WORK REQUEST:
Which lines run from the one containing "s.casts := rfl" to the end of the entries? Copy them exactly, both ends included, and give nothing else.

(Data excerpts)
/-- A frame for another node. An answer of a session that the bridge forwards goes to the P2H ring; any other frame goes on
over the management lane, from the host port only while the bridge is active. -/
def forward (s : Chip) (t : Transport) (f : DapFrame) : Chip :=
  let d := f.targetNode.toNat
  let sid := f.sessionId.toNat
  let known (i : Nat) : Bool := s.dap.forwarded.contains (d, i)
  let onward (u : Chip) : Chip :=
    match u.route 4 0 u.node d none true (.dap d u.node f) with
    | some v => v.bump 0x8300 6 1
    | none => u.undeliverable
  let record (l : List (Nat × Nat)) : Chip := { s with dap := { s.dap with forwarded := l } }
  match t with
  | .fabric src =>
    if src.toNat = d then
      if known sid || (f.msgType = 2 && known 0) then
        let rest := s.dap.forwarded.filter (fun e => e ≠ (d, sid) && !(f.msgType = 2 && e = (d, 0)))
        ((record (if f.msgType = 4 || f.status ≠ 0 && f.msgType = 2 then rest else rest ++ [(d, sid)])).bump 0x8300 6 1).toHost f
      else s.undeliverable
    else onward s
  | .hostPort =>
    if s.reg 0x4010 2 = 0 then s.undeliverable
    else
      let rest := s.dap.forwarded.filter (fun e => e ≠ (d, sid))
      onward (record (if f.msgType = 4 then rest else rest ++ [(d, sid)]))
  | .mgmt => onward s

/-- The frame is for this package. -/
def isTarget (s : Chip) (f : DapFrame) : Bool := f.targetNode = 0xFFFF || f.targetNode.toNat = s.node

/-- A frame that breaks the table of R420 is dropped and counted. -/
def dropFrame (s : Chip) : Chip := { s with dap := { s.dap with dropped := s.dap.dropped + 1 } }

/-! ## Handshakes, R421, R422, R476 -/

/-- The key that a KEY_ID names for a role, and the state after an empty key table has taken in the first host. -/
def keyFor (s : Chip) (r : Role) (t : Transport) (kid : List Byte) : Option (List Byte × Chip) :=
  match r with
  | .peer => (s.fab.certs.find? (fun c => sha3_256 c.devicePublicKey = kid)).map (fun c => (c.devicePublicKey, s))
  | _ =>
    let local_ : Bool := match t with | .fabric _ => false | _ => true
    if s.flash.keys.isEmpty && r = .host && local_ then
      let pk := Config.keyOf kid
      some (pk, (s.enroll 0x1F kid pk).addLog 0 0xFF 0 0 [])
    else (s.flash.keys.find? (fun k => k.keyId = kid && bit k.use (useBit r))).map (fun k => (k.publicKey, s))

/-- A refused INIT: ACCEPT carries only its header. -/
def refuseInit (s : Chip) (t : Transport) (f : DapFrame) (code : Nat) : Chip :=
  (s.bump 0x8300 3 1).sendFrame t { blankFrame 0x02 0 f.requestId.toNat f.targetNode.toNat s.node [] with
    status := BitVec.ofNat 16 code }

/-- INIT. -/
def onInit (s : Chip) (t : Transport) (f : DapFrame) : Chip :=
  match roleCode (field f.body 0 1) with
  | none => s.dropFrame
  | some r =>
    if !frameFits f || f.msgType ≠ 0x01 || field f.body 1 3 ≠ 0 || f.sessionId ≠ 0 then s.dropFrame
    else if !transportFits r t then s.refuseInit t f Code.accessDenied
    else
      let kid := (f.body.drop 4).take 32
      match s.keyFor r t kid with
      | none => s.refuseInit t f Code.accessDenied
      | some (pk, s1) =>
        if 32 ≤ s.dap.sessions.length then s.refuseInit t f Code.stateConflict
        else
          let sid := s1.dap.nextSid
          let nonce := (List.range 32).map (Config.freeBytes s1.free 0x20000)
          let ek := f.body.drop 68
          let ct := fit 1568 (Config.kemCipher ek nonce)
          let ss := Config.kemSecret ek ct
          let tr := sha3_512 (f.body ++ nonce ++ ct ++ deviceKeyId ++ leBytes 4 sid)
          let sig := fit 4627 (Config.deviceSign tr)
          let x : Session :=
            { sid := sid, role := r, transport := t, node := (match t with | .fabric src => src.toNat | _ => f.sourceNode.toNat)
              keyId := kid, clientKey := pk, isOpen := false, transcript := tr, signature := sig
              keyIn := kmac256 ss tr "DAP C2P", keyOut := kmac256 ss tr "DAP P2C", seqIn := 0, seqOut := 0, kept := [], subs := [] }
          { s1 with dap := { s1.dap with sessions := s1.dap.sessions ++ [x], nextSid := sid % (2 ^ 32 - 1) + 1 } }.sendFrame t
            (blankFrame 0x02 sid f.requestId.toNat f.targetNode.toNat s.node (nonce ++ ct ++ deviceKeyId ++ sig))

/-- A tagged frame is accepted when its tag verifies and its MSG_SEQ exceeds the highest accepted; any other is discarded and
counted, the tag of a frame that names no session verifying under no key. -/
def accept (s : Chip) (t : Transport) (f : DapFrame) (wantOpen : Bool) (act : Session → Chip → Chip) : Chip :=
  if !frameFits f then s.dropFrame
  else match s.session f.sessionId.toNat with
  | none => s.bump 0x8300 4 1
  | some x =>
    if x.isOpen ≠ wantOpen || !transportFits x.role t then s
    else if f.tag ≠ tagOf x.keyIn f then s.bump 0x8300 4 1
    else if f.msgSeq.toNat ≤ x.seqIn then s.bump 0x8300 5 1
    else
      let upd (y : Session) : Session := { y with seqIn := f.msgSeq.toNat, transport := t }
      act (upd x) (s.updSession x.sid upd)

/-- CONFIRM. -/
def onConfirm (s : Chip) (t : Transport) (f : DapFrame) : Chip :=
  if f.msgType ≠ 0x03 then s
  else s.accept t f false (fun x u =>
    if Config.verify x.clientKey (sha3_512 (x.transcript ++ x.signature)) f.body then
      (u.updSession x.sid (fun y => { y with isOpen := true })).bump 0x8300 2 1
    else (u.endSession x.sid).bump 0x8300 3 1)

/-- CLOSE. -/
def onClose (s : Chip) (t : Transport) (f : DapFrame) : Chip :=
  if f.msgType ≠ 0x04 then s else s.accept t f true (fun x u => u.endSession x.sid)

def handshakeTimeout (s : Chip) (sid : Nat) : Chip :=
  match s.session sid with
  | some x => if x.isOpen then s else (s.endSession sid).bump 0x8300 3 1
  | none => s
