-- ==== Sys2Proof/Machine/Step.lean ====
section
/-! DEFINITION. A step: the command at the front of the queue runs; an empty queue idles (assumption 4). -/

namespace Sys2Proof.Machine

/-- Take the command at the front and run it with the rest of the queue. -/
def step (s : State) : Host.Outcome State Fault Refusal :=
  match s.pending with
  | [] => .next s
  | c :: rest => exec c { s with pending := rest }

/-- The command that a word spells goes to the front of the queue. No row of the table has bits, so no word spells one. -/
def State.withFetchWord (s : State) (nbits w : Nat) : State :=
  match decodeTableWord nbits w with
  | some c => { s with pending := c :: s.pending }
  | none => s

end Sys2Proof.Machine
end

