/-- The command object (R35, R400, R427 to R429): a refused command answers its code and changes nothing; an accepted one answers
OK, becomes LAST_ACCEPTED, and has its effect. A host's LOAD of a staged bundle admits it to a slot in JOB_STATE 1, waiting for the
other members where it has some, or shows why not; START loads, and runs the job of one member that has nothing to load; PAUSE stops
the streams in JOB_STATE 4, that of a coupled job waits for its boundary; RESUME lets the streams go; CHECKPOINT asks for the next
boundary, or stops the streams of a job without a policy at once where no boundary has to come; STOP ends the job, that of a running
coupled job at its boundary; BATCH_WINDOW sets the window. -/
def Obligations.JobCommands : Prop :=
  (∀ (s : State) (who : Client) (b : CommandBlock) (store : List Extent), s.calm = true → s.chip.reg 0x2300 4 ≠ 0 →
    ∀ e ∈ Sys2Proof.Claims.commandRows who b store, s.chip.commandCode who e.1 b ≠ 0 →
      exec e.2 s = .next (s.on { s.chip.fresh with out := [.answer (s.chip.commandCode who e.1 b) []] }))
  ∧ (∀ (s : State) (who : Client) (b : CommandBlock) (store : List Extent) (x : Job), b.slot.toNat < 8 →
    s.chip.job b.slot.toNat = some x →
    (let j := b.slot.toNat
     let id := b.commandId.toNat
     let runs (i : Instr) (p : Chip → Prop) : Prop := ∃ t, exec i s = .next t ∧ t.chip.out = [.answer 0 []]
        ∧ t.chip.cmds = [] ∧ t.chip.reg 0x6000 3 = id ∧ t.chip.mem = s.chip.mem ∧ p t.chip
     (Sys2Proof.Claims.accepts s who 2 b → b.cflags = 0 → x.restore = none →
        (Chip.shardCount x ≠ 0 → runs (.start who b store) (fun t => t.jobState j = 2
          ∧ (t.job j).map (·.shardsLeft) = some (List.range (Chip.shardCount x))))
        ∧ (Chip.shardCount x = 0 → x.training = none → x.controller = none → jobCoupled x = false → x.loading = false →
          x.memberStates.map (·.node) = [s.chip.node] → s.chip.actsAsAnchor j = true → s.chip.serviceRuns j 7 = false →
          (∀ c ∈ jobCores x, s.chip.coreState c ≠ 2) →
          runs (.start who b store) (fun t => t.jobState j = 3 ∧ t.reg 0x6001 (16 * j + 5) = 1
            ∧ t.reg 0x6000 4 = id ∧ Sys2Proof.Claims.streamsAre t x false)))
     ∧ (Sys2Proof.Claims.accepts s who 3 b →
        (jobCoupled x = false → runs (.pause who b) (fun t => t.jobState j = 4 ∧ t.reg 0x6000 4 = id
          ∧ t.reg 0x6001 (16 * j + 11) = id ∧ Sys2Proof.Claims.streamsAre t x true))
        ∧ (jobCoupled x = true → runs (.pause who b) (fun t => t.jobState j = 3
          ∧ t.job j = some { x with pauseReq := true, waits := x.waits ++ [(3, id)] })))
     ∧ (Sys2Proof.Claims.accepts s who 4 b → (∀ c ∈ jobCores x, s.chip.coreState c ≠ 2) →
        runs (.resume who b) (fun t => t.jobState j = 3 ∧ t.reg 0x6000 4 = id ∧ t.reg 0x6001 (16 * j + 11) = id
          ∧ Sys2Proof.Claims.streamsAre t x false))
     ∧ (Sys2Proof.Claims.accepts s who 5 b →
        (x.policy.isSome = true → runs (.checkpoint who b) (fun t => t.jobState j = s.chip.jobState j
          ∧ t.job j = some { x with ckptReq := true, waits := x.waits ++ [(5, id)] }))
        ∧ (x.policy = none → jobCoupled x = true → s.chip.jobState j = 3 → runs (.checkpoint who b) (fun t => t.jobState j = 3
          ∧ t.job j = some { x with ckptReq := true, waits := x.waits ++ [(5, id)] }))
        ∧ (x.policy = none → (jobCoupled x = false ∨ s.chip.jobState j ≠ 3) → x.ckpt = none →
          runs (.checkpoint who b) (fun t => t.jobState j = s.chip.jobState j
          ∧ t.reg 0x6100 (16 * j + 6) = 1 ∧ Sys2Proof.Claims.streamsAre t x true
          ∧ ((t.job j).bind (·.ckpt)).map (·.quiesced) = some true)))
     ∧ (Sys2Proof.Claims.accepts s who 6 b → x.loading = false → s.chip.jobState j ≠ 2 → b.cflags = 0 →
        (jobCoupled x = true → s.chip.jobState j = 3 → runs (.stop who b) (fun t => t.jobState j = 6
          ∧ (t.job j).map (·.stopReq) = some true))
        ∧ ((jobCoupled x = false ∨ s.chip.jobState j ∈ [1, 4, 5]) → Sys2Proof.Claims.steady s.chip → Sys2Proof.Claims.unguarded s.chip →
          runs (.stop who b) (fun t => t.jobState j = 7 ∧ t.job j = none ∧ t.reg 0x6000 4 = id)))
     ∧ (Sys2Proof.Claims.accepts s who 7 b → runs (.batchWindow who b) (fun t => t.jobState j = 3 ∧ t.reg 0x6000 4 = id
          ∧ t.job j = some { x with batcher := { x.batcher with window := b.arg0.toNat } }))))
  ∧ (∀ (s : State) (who : Client) (b : CommandBlock) (store : List Extent), Sys2Proof.Claims.accepts s who 1 b →
    b.arg0.toNat % 256 = 1 → who.role = .host →
    (let h := { Sys2Proof.Claims.begun s ⟨1, who, b, store⟩ with staging := { s.chip.staging with reading := true } }
     let v := SMap.getRange 0 s.chip.staging.data b.arg1.toNat b.arg2.toNat
     let id := b.commandId.toNat
     (∀ r, h.judge v .local_ = some r → r.code ≠ 0 → ∃ t, exec (.load who b store) s = .next t ∧ t.chip.out = [.answer 0 []]
        ∧ t.chip.jobs = s.chip.jobs ∧ t.chip.mem = s.chip.mem ∧ t.chip.reg 0x6000 4 = id
        ∧ t.chip.reg 0x6001 0x82 = 9 ∧ t.chip.reg 0x6001 0x83 = r.code % 2 ^ 64
        ∧ (t.chip.log.head?.map (fun e => e.code)) = some r.code)
     ∧ (∀ j rg, h.judge v .local_ = none → h.freeSlot = some j → h.placeRegions v = some rg → (Bundle.members v).length ≤ 1 →
        ∃ t x, exec (.load who b store) s = .next t ∧ t.chip.out = [.answer 0 []] ∧ t.chip.job j = some x
          ∧ x.jobId = BitVec.ofNat 64 (Bundle.jobId v) ∧ t.chip.jobState j = 1 ∧ t.chip.reg 0x6000 4 = id
          ∧ t.chip.reg 0x6001 0x82 = 8 ∧ t.chip.reg 0x6001 0x83 = 0 ∧ t.chip.reg 0x6001 0x86 = j
          ∧ Sys2Proof.Claims.streamsAre t.chip x true)
     ∧ (∀ j rg, h.judge v .local_ = none → h.freeSlot = some j → h.placeRegions v = some rg → 1 < (Bundle.members v).length →
        ∃ t x, exec (.load who b store) s = .next t ∧ t.chip.out = [.answer 0 []] ∧ t.chip.job j = some x
          ∧ x.jobId = BitVec.ofNat 64 (Bundle.jobId v) ∧ x.loading = true ∧ t.chip.jobState j = 1
          ∧ t.chip.reg 0x6001 0x82 = 8 ∧ t.chip.reg 0x6001 0x86 = j)))
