-- ==== Sys2Proof/Laws/State.lean ====
section
/-! SUPPORT. One lemma for each field under each named update of the package, so that no proof unfolds a record update; then
reads after writes. -/

namespace Sys2Proof.Machine

namespace Chip

/-! ## Fields under updates -/

/-! ### `setReg` changes `regs` alone -/

@[simp] theorem setReg_free (s : Chip) (ix sub v : Nat) : (s.setReg ix sub v).free = s.free := rfl
@[simp] theorem setReg_log (s : Chip) (ix sub v : Nat) : (s.setReg ix sub v).log = s.log := rfl
@[simp] theorem setReg_mem (s : Chip) (ix sub v : Nat) : (s.setReg ix sub v).mem = s.mem := rfl
@[simp] theorem setReg_poison (s : Chip) (ix sub v : Nat) : (s.setReg ix sub v).poison = s.poison := rfl
@[simp] theorem setReg_tiles (s : Chip) (ix sub v : Nat) : (s.setReg ix sub v).tiles = s.tiles := rfl
@[simp] theorem setReg_preds (s : Chip) (ix sub v : Nat) : (s.setReg ix sub v).preds = s.preds := rfl
@[simp] theorem setReg_streams (s : Chip) (ix sub v : Nat) : (s.setReg ix sub v).streams = s.streams := rfl
@[simp] theorem setReg_arrays (s : Chip) (ix sub v : Nat) : (s.setReg ix sub v).arrays = s.arrays := rfl
@[simp] theorem setReg_ves (s : Chip) (ix sub v : Nat) : (s.setReg ix sub v).ves = s.ves := rfl
@[simp] theorem setReg_solvers (s : Chip) (ix sub v : Nat) : (s.setReg ix sub v).solvers = s.solvers := rfl
@[simp] theorem setReg_engines (s : Chip) (ix sub v : Nat) : (s.setReg ix sub v).engines = s.engines := rfl
@[simp] theorem setReg_channels (s : Chip) (ix sub v : Nat) : (s.setReg ix sub v).channels = s.channels := rfl
@[simp] theorem setReg_prefetch (s : Chip) (ix sub v : Nat) : (s.setReg ix sub v).prefetch = s.prefetch := rfl
@[simp] theorem setReg_bypass (s : Chip) (ix sub v : Nat) : (s.setReg ix sub v).bypass = s.bypass := rfl
@[simp] theorem setReg_scrubAt (s : Chip) (ix sub v : Nat) : (s.setReg ix sub v).scrubAt = s.scrubAt := rfl
@[simp] theorem setReg_scrubPasses (s : Chip) (ix sub v : Nat) : (s.setReg ix sub v).scrubPasses = s.scrubPasses := rfl
@[simp] theorem setReg_scrubCorrected (s : Chip) (ix sub v : Nat) : (s.setReg ix sub v).scrubCorrected = s.scrubCorrected := rfl
@[simp] theorem setReg_objs (s : Chip) (ix sub v : Nat) : (s.setReg ix sub v).objs = s.objs := rfl
@[simp] theorem setReg_posted (s : Chip) (ix sub v : Nat) : (s.setReg ix sub v).posted = s.posted := rfl
@[simp] theorem setReg_registrations (s : Chip) (ix sub v : Nat) : (s.setReg ix sub v).registrations = s.registrations := rfl
@[simp] theorem setReg_wakes (s : Chip) (ix sub v : Nat) : (s.setReg ix sub v).wakes = s.wakes := rfl
@[simp] theorem setReg_cancels (s : Chip) (ix sub v : Nat) : (s.setReg ix sub v).cancels = s.cancels := rfl
@[simp] theorem setReg_buristWaits (s : Chip) (ix sub v : Nat) : (s.setReg ix sub v).buristWaits = s.buristWaits := rfl
@[simp] theorem setReg_convUse (s : Chip) (ix sub v : Nat) : (s.setReg ix sub v).convUse = s.convUse := rfl
@[simp] theorem setReg_firstError (s : Chip) (ix sub v : Nat) : (s.setReg ix sub v).firstError = s.firstError := rfl
@[simp] theorem setReg_jobs (s : Chip) (ix sub v : Nat) : (s.setReg ix sub v).jobs = s.jobs := rfl
@[simp] theorem setReg_fab (s : Chip) (ix sub v : Nat) : (s.setReg ix sub v).fab = s.fab := rfl
@[simp] theorem setReg_mon (s : Chip) (ix sub v : Nat) : (s.setReg ix sub v).mon = s.mon := rfl
@[simp] theorem setReg_flash (s : Chip) (ix sub v : Nat) : (s.setReg ix sub v).flash = s.flash := rfl
@[simp] theorem setReg_boot (s : Chip) (ix sub v : Nat) : (s.setReg ix sub v).boot = s.boot := rfl
@[simp] theorem setReg_staging (s : Chip) (ix sub v : Nat) : (s.setReg ix sub v).staging = s.staging := rfl
@[simp] theorem setReg_power (s : Chip) (ix sub v : Nat) : (s.setReg ix sub v).power = s.power := rfl
@[simp] theorem setReg_dap (s : Chip) (ix sub v : Nat) : (s.setReg ix sub v).dap = s.dap := rfl
@[simp] theorem setReg_casts (s : Chip) (ix sub v : Nat) : (s.setReg ix sub v).casts = s.casts := rfl
@[simp] theorem setReg_cmds (s : Chip) (ix sub v : Nat) : (s.setReg ix sub v).cmds = s.cmds := rfl
@[simp] theorem setReg_pendingOff (s : Chip) (ix sub v : Nat) : (s.setReg ix sub v).pendingOff = s.pendingOff := rfl
@[simp] theorem setReg_testing (s : Chip) (ix sub v : Nat) : (s.setReg ix sub v).testing = s.testing := rfl
@[simp] theorem setReg_dumping (s : Chip) (ix sub v : Nat) : (s.setReg ix sub v).dumping = s.dumping := rfl
@[simp] theorem setReg_dumped (s : Chip) (ix sub v : Nat) : (s.setReg ix sub v).dumped = s.dumped := rfl
@[simp] theorem setReg_dumpNext (s : Chip) (ix sub v : Nat) : (s.setReg ix sub v).dumpNext = s.dumpNext := rfl
@[simp] theorem setReg_out (s : Chip) (ix sub v : Nat) : (s.setReg ix sub v).out = s.out := rfl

SOLUTION TO THE EXERCISE:
@[simp] theorem setReg_casts (s : Chip) (ix sub v : Nat) : (s.setReg ix sub v).casts = s.casts := rfl
@[simp] theorem setReg_cmds (s : Chip) (ix sub v : Nat) : (s.setReg ix sub v).cmds = s.cmds := rfl
@[simp] theorem setReg_pendingOff (s : Chip) (ix sub v : Nat) : (s.setReg ix sub v).pendingOff = s.pendingOff := rfl
@[simp] theorem setReg_testing (s : Chip) (ix sub v : Nat) : (s.setReg ix sub v).testing = s.testing := rfl
@[simp] theorem setReg_dumping (s : Chip) (ix sub v : Nat) : (s.setReg ix sub v).dumping = s.dumping := rfl
@[simp] theorem setReg_dumped (s : Chip) (ix sub v : Nat) : (s.setReg ix sub v).dumped = s.dumped := rfl
@[simp] theorem setReg_dumpNext (s : Chip) (ix sub v : Nat) : (s.setReg ix sub v).dumpNext = s.dumpNext := rfl
@[simp] theorem setReg_out (s : Chip) (ix sub v : Nat) : (s.setReg ix sub v).out = s.out := rfl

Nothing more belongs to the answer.